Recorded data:
*** Begin section ***
-- ==== Sys2Proof/Tests/Slice0.lean ====
section
/-! SUPPORT. The author's tests: the well-formedness smoke test, one decoding per command from words written out in the spec, small
one-step tests with expected values from 95_test_vectors.md and the rules' own examples, and a named witness for the hypotheses of
every obligation that has some. -/

namespace Sys2Proof.Tests

set_option Elab.async false

open Sys2Proof.Machine Sys2Proof.Claims

/-! ## Helpers -/

/-- The result is a next state that passes a check. -/
def nextIs (r : Result) (f : State → Bool) : Bool :=
  match r with
  | .next t => f t
  | .fault _ => false
  | .refused _ => false

theorem exists_of_nextIs {r : Result} {f : State → Bool} (h : nextIs r f = true) : ∃ t, r = .next t ∧ f t = true := by
  cases r with
  | next t => exact ⟨t, rfl, h⟩
  | fault _ => exact absurd h (by simp [nextIs])
  | refused _ => exact absurd h (by simp [nextIs])

/-- The reset state with two moduli and the scalars `S1`, `S2`. -/
def fieldState (p n a b : Nat) : State :=
  withScalar (withScalar { State.reset with params := { State.reset.params with cp := BitVec.ofNat 256 p, cn := BitVec.ofNat 256 n } }
    1 a) 2 b

/-- The reset state with curve parameters. -/
def paramState (a b p n gx gy : Nat) : State :=
  { State.reset with
    params := {
      ca := BitVec.ofNat 32 a, cb := BitVec.ofNat 32 b, cp := BitVec.ofNat 256 p, cn := BitVec.ofNat 256 n,
      gx := BitVec.ofNat 256 gx, gy := BitVec.ofNat 256 gy, ginf := false } }

/-- The same with the curve constructed. -/
def curveState (a b p n gx gy : Nat) : State := { paramState a b p n gx gy with curveOk := true }

/-- The toy curve of 44_ecdsa.md R141: `y² = x³ + 2x + 2` over 17, `G` = (5, 1) of order 19. -/
def toy : State := curveState 2 2 17 19 5 1

/-- D0's curve: `y² = x³ + 497x + 1768` over 9739. -/
def big : State := curveState 497 1768 9739 9735 5323 5438

/-- The message `"abc"` appended. -/
def abcDigest : DigestState := appendBytes .initial [0x61, 0x62, 0x63]

/-- A state whose random port has queued answers. -/
def withDraws (s : State) (ks : List Nat) : State := { s with port := { answers := ks.map fun k => .value (BitVec.ofNat 256 k), drawn := 0 } }

/-- The signing example of 44_ecdsa.md R141: key 7 in `S0`, its public key in `P0`, `"abc"` appended, one draw of 10. -/
def signing : State := withDraws (withPoint (withScalar { toy with digest := abcDigest } 0 7) 0 (affine 0 6)) [10]

/-- A state in which KEYGEN waits for a source that does not answer, with a read and a reset to come. -/
def held : State := { awaitSource { answers := [], drawn := 0 } toy with pending := [.read 0x004, .hardReset] }

/-- A state in which one host event is to come. -/
def withEvent (s : State) (e : HostEvent) : State := { s with pending := [e] }

/-! ## Well-formedness (30_encoding.md R53, R55) -/

theorem test_wellFormed_happend : (Instr.happend 256).wellFormed = true ∧ (Instr.happend 257).wellFormed = false := by decide
theorem test_wellFormed_sign : (Instr.sign 1 2 1).wellFormed = true ∧ (Instr.sign 1 1 0).wellFormed = false := by decide

/-! ## Decoding: words of 30_encoding.md R58 and of the examples of the commands' own rules -/

theorem test_decode_modadd : decode 0x01312000 = .command (.modadd 3 1 2 .p) := by decide
theorem test_decode_modsub : decode 0x02321000 = .command (.modsub 3 2 1 .p) := by decide
theorem test_decode_modmul : decode 0x03312001 = .command (.modmul 3 1 2 .n) := by decide
theorem test_decode_montmul : decode 0x04411000 = .command (.montmul 4 1 1 .p) := by decide
theorem test_decode_modexp : decode 0x05312000 = .command (.modexp 3 1 2 .p) := by decide
theorem test_decode_modinv : decode 0x06650001 = .command (.modinv 6 5 .n) := by decide
theorem test_decode_sqrt : decode 0x07A60000 = .command (.sqrt 10 6 .p) := by decide
theorem test_decode_cinit : decode 0x10000000 = .command .cinit := by decide
theorem test_decode_pchk : decode 0x11010000 = .command (.pchk 1) := by decide
theorem test_decode_prec : decode 0x12120000 = .command (.prec 1 2) := by decide
theorem test_decode_padd : decode 0x13201000 = .command (.padd 2 0 1) := by decide
theorem test_decode_pdbl : decode 0x14610000 = .command (.pdbl 6 1) := by decide
theorem test_decode_smul : decode 0x15208000 = .command (.smul 2 0 8) := by decide
theorem test_decode_keygen : decode 0x16800000 = .command (.keygen 8 0) := by decide
theorem test_decode_hreset : decode 0x20000000 = .command .hreset := by decide
theorem test_decode_happend : decode 0x21000003 = .command (.happend 3) := by decide
theorem test_decode_hdigest : decode 0x22500000 = .command (.hdigest 5) := by decide
theorem test_decode_sign : decode 0x30120000 = .command (.sign 1 2 0) := by decide
theorem test_decode_verify : decode 0x31110000 = .command (.verify 1 1 0) := by decide

/-- 95_test_vectors.md V80: illegal words. -/
theorem test_decode_illegal :
    decode 0x00000000 = .illegal .opcode ∧ decode 0xFFFFFFFF = .illegal .opcode ∧ decode 0x01312002 = .illegal .unusedField ∧
    decode 0x21000101 = .illegal .length ∧ decode 0x30110000 = .illegal .sameDestination := by decide

/-- The host's interface: a word placed by `withFetchWord` is what the decoder reads and what the next step issues. -/
theorem test_withFetchWord : decodeTableWord 32 0x20000000 = some .hreset ∧
    (State.reset.withFetchWord 32 0x20000000).pending = [.write 0x000 0x20000000] := by decide

/-! ## Field arithmetic (examples of 40_field_arithmetic.md; 95_test_vectors.md V20, V21, V23) -/

theorem test_modadd : nextIs (exec (.modadd 3 1 2 .p) (fieldState 9739 9735 9000 9000)) (fun t => scalar t 3 == 8261) = true := by
  decide +kernel
theorem test_modadd_no_wrap : nextIs (exec (.modadd 3 1 2 .p) (fieldState 9739 0 (2 ^ 256 - 1) (2 ^ 256 - 1)))
    (fun t => scalar t 3 == 2626) = true := by decide +kernel
theorem test_modsub : nextIs (exec (.modsub 3 1 2 .p) (fieldState 9739 9735 5 7)) (fun t => scalar t 3 == 9737) = true := by
  decide +kernel
theorem test_modmul : nextIs (exec (.modmul 3 1 2 .p) (fieldState 9739 9735 5323 5438)) (fun t => scalar t 3 == 2166) = true := by
  decide +kernel
theorem test_montmul : nextIs (exec (.montmul 3 1 2 .p) (fieldState 9739 9735 5323 5438)) (fun t => scalar t 3 == 224) = true := by
  decide +kernel
theorem test_montmul_even : nextIs (exec (.montmul 4 1 1 .p) (fieldState 9738 0 5 0)) (fun t => t.fault && t.fcause == 0x03) = true := by
  decide +kernel
theorem test_modexp : nextIs (exec (.modexp 3 1 2 .p) (fieldState 9739 9735 5323 1337)) (fun t => scalar t 3 == 8460) = true := by
  decide +kernel
theorem test_modexp_zero : nextIs (exec (.modexp 3 1 2 .p) (fieldState 9739 9735 0 0)) (fun t => scalar t 3 == 1) = true := by
  decide +kernel
theorem test_modinv : nextIs (exec (.modinv 3 1 .p) (fieldState 9739 9735 5323 0)) (fun t => scalar t 3 == 6711) = true := by
  decide +kernel
theorem test_modinv_none : nextIs (exec (.modinv 3 1 .n) (fieldState 9739 9735 3 0))
    (fun t => t.fault && t.fcause == 0x07 && scalar t 3 == 0) = true := by decide +kernel

/-! ## Square root (95_test_vectors.md V30 to V35) -/

theorem test_sqrt_loop : nextIs (exec (.sqrt 3 1 .p) (fieldState 17 0 13 0)) (fun t => t.t && scalar t 3 == 8) = true := by
  decide +kernel
theorem test_sqrt_none : nextIs (exec (.sqrt 1 1 .p) (fieldState 9739 0 1337 0)) (fun t => !t.t && scalar t 1 == 1337) = true := by
  decide +kernel

/-! ## Curve (examples of 42_curve.md; 95_test_vectors.md V40 to V52) -/

theorem test_cinit : nextIs (exec .cinit (paramState 2 2 17 19 5 1)) (fun t => t.curveOk && !t.fault) = true := by decide +kernel
theorem test_cinit_order : nextIs (exec .cinit (paramState 2 2 17 18 5 1)) (fun t => t.fcause == 0x06 && !t.curveOk) = true := by
  decide +kernel
theorem test_pchk : nextIs (exec (.pchk 0) (withPoint big 0 (affine 15062 5438))) (fun t => t.t) = true := by decide +kernel
theorem test_pchk_no : nextIs (exec (.pchk 1) (withPoint { big with t := true } 1 (affine 5323 5439))) (fun t => !t.t) = true := by
  decide +kernel
theorem test_prec : nextIs (exec (.prec 1 2) (withScalar big 2 5274)) (fun t => t.t && readPointReg t 1 == affine 5274 6898) = true := by
  decide +kernel
theorem test_prec_none : nextIs (exec (.prec 1 2) (withScalar { big with t := true } 2 5))
    (fun t => !t.t && readPointReg t 1 == infinityImage) = true := by decide +kernel
theorem test_padd : nextIs (exec (.padd 2 0 1) (withPoint (withPoint big 0 (affine 5274 2841)) 1 (affine 8669 740)))
    (fun t => readPointReg t 2 == affine 1024 4440) = true := by decide +kernel
theorem test_padd_opposite : nextIs (exec (.padd 0 0 1) (withPoint (withPoint big 0 (affine 5323 5438)) 1 (affine 5323 4301)))
    (fun t => readPointReg t 0 == infinityImage) = true := by decide +kernel
theorem test_pdbl : nextIs (exec (.pdbl 2 0) (withPoint big 0 (affine 5274 2841))) (fun t => readPointReg t 2 == affine 7284 2107) = true := by
  decide +kernel
theorem test_pdbl_vertical : nextIs (exec (.pdbl 2 0) (withPoint (curveState 1 0 13 2 0 0) 0 (affine 0 0)))
    (fun t => readPointReg t 2 == infinityImage) = true := by decide +kernel
theorem test_smul : nextIs (exec (.smul 2 0 1) (withPoint (withScalar big 1 1337) 0 (affine 5323 5438)))
    (fun t => readPointReg t 2 == affine 1089 6931) = true := by decide +kernel
theorem test_smul_off_curve : nextIs (exec (.smul 4 3 1) (withPoint (withScalar big 1 1) 3 (affine 1 1)))
    (fun t => t.fcause == 0x05 && readPointReg t 4 == infinityImage) = true := by decide +kernel
theorem test_keygen : nextIs (exec (.keygen 0 0) (withDraws toy [7]))
    (fun t => scalar t 0 == 7 && readPointReg t 0 == affine 0 6 && t.port.drawn == 1) = true := by decide +kernel
theorem test_keygen_range : nextIs (exec (.keygen 0 0) (withDraws toy [19])) (fun t => t.fcause == 0x0B && t.port.drawn == 1) = true := by
  decide +kernel

/-! ## Digest (examples of 43_sha256.md; 95_test_vectors.md V1, V2) -/

theorem test_hreset : nextIs (exec .hreset { toy with digest := abcDigest }) (fun t => t.digest.h[0] == 0x6a09e667 && t.digest.hlen == 0) = true := by
  decide +kernel
theorem test_happend : nextIs (exec (.happend 3) (writeMsgWord State.reset 0 0x61626300))
    (fun t => t.digest.hbuf == [0x61, 0x62, 0x63] && t.digest.hlen == 3 && t.digest.h == iv) = true := by decide +kernel
theorem test_hdigest_abc : nextIs (exec (.hdigest 5) { State.reset with digest := abcDigest })
    (fun t => scalar t 5 == 0xBA7816BF8F01CFEA414140DE5DAE2223B00361A396177A9CB410FF61F20015AD) = true := by decide +kernel
theorem test_hdigest_empty : nextIs (exec (.hdigest 5) State.reset)
    (fun t => scalar t 5 == 0xE3B0C44298FC1C149AFBF4C8996FB92427AE41E4649B934CA495991B7852B855) = true := by decide +kernel
theorem test_hex64 : hex64 0xab = "00000000000000000000000000000000000000000000000000000000000000ab" := by decide +kernel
*** End section ***
Your goal: What is needed is a verbatim copy of every line in the records above from the one containing "theorem test_modexp : nextIs" down to the one containing "theorem test_prec_none : nextIs", both included, and nothing more.

Response area:
theorem test_modexp : nextIs (exec (.modexp 3 1 2 .p) (fieldState 9739 9735 5323 1337)) (fun t => scalar t 3 == 8460) = true := by
  decide +kernel
theorem test_modexp_zero : nextIs (exec (.modexp 3 1 2 .p) (fieldState 9739 9735 0 0)) (fun t => scalar t 3 == 1) = true := by
  decide +kernel
theorem test_modinv : nextIs (exec (.modinv 3 1 .p) (fieldState 9739 9735 5323 0)) (fun t => scalar t 3 == 6711) = true := by
  decide +kernel
theorem test_modinv_none : nextIs (exec (.modinv 3 1 .n) (fieldState 9739 9735 3 0))
    (fun t => t.fault && t.fcause == 0x07 && scalar t 3 == 0) = true := by decide +kernel

/-! ## Square root (95_test_vectors.md V30 to V35) -/

theorem test_sqrt_loop : nextIs (exec (.sqrt 3 1 .p) (fieldState 17 0 13 0)) (fun t => t.t && scalar t 3 == 8) = true := by
  decide +kernel
theorem test_sqrt_none : nextIs (exec (.sqrt 1 1 .p) (fieldState 9739 0 1337 0)) (fun t => !t.t && scalar t 1 == 1337) = true := by
  decide +kernel

/-! ## Curve (examples of 42_curve.md; 95_test_vectors.md V40 to V52) -/

theorem test_cinit : nextIs (exec .cinit (paramState 2 2 17 19 5 1)) (fun t => t.curveOk && !t.fault) = true := by decide +kernel
theorem test_cinit_order : nextIs (exec .cinit (paramState 2 2 17 18 5 1)) (fun t => t.fcause == 0x06 && !t.curveOk) = true := by
  decide +kernel
theorem test_pchk : nextIs (exec (.pchk 0) (withPoint big 0 (affine 15062 5438))) (fun t => t.t) = true := by decide +kernel
theorem test_pchk_no : nextIs (exec (.pchk 1) (withPoint { big with t := true } 1 (affine 5323 5439))) (fun t => !t.t) = true := by
  decide +kernel
theorem test_prec : nextIs (exec (.prec 1 2) (withScalar big 2 5274)) (fun t => t.t && readPointReg t 1 == affine 5274 6898) = true := by
  decide +kernel
theorem test_prec_none : nextIs (exec (.prec 1 2) (withScalar { big with t := true } 2 5))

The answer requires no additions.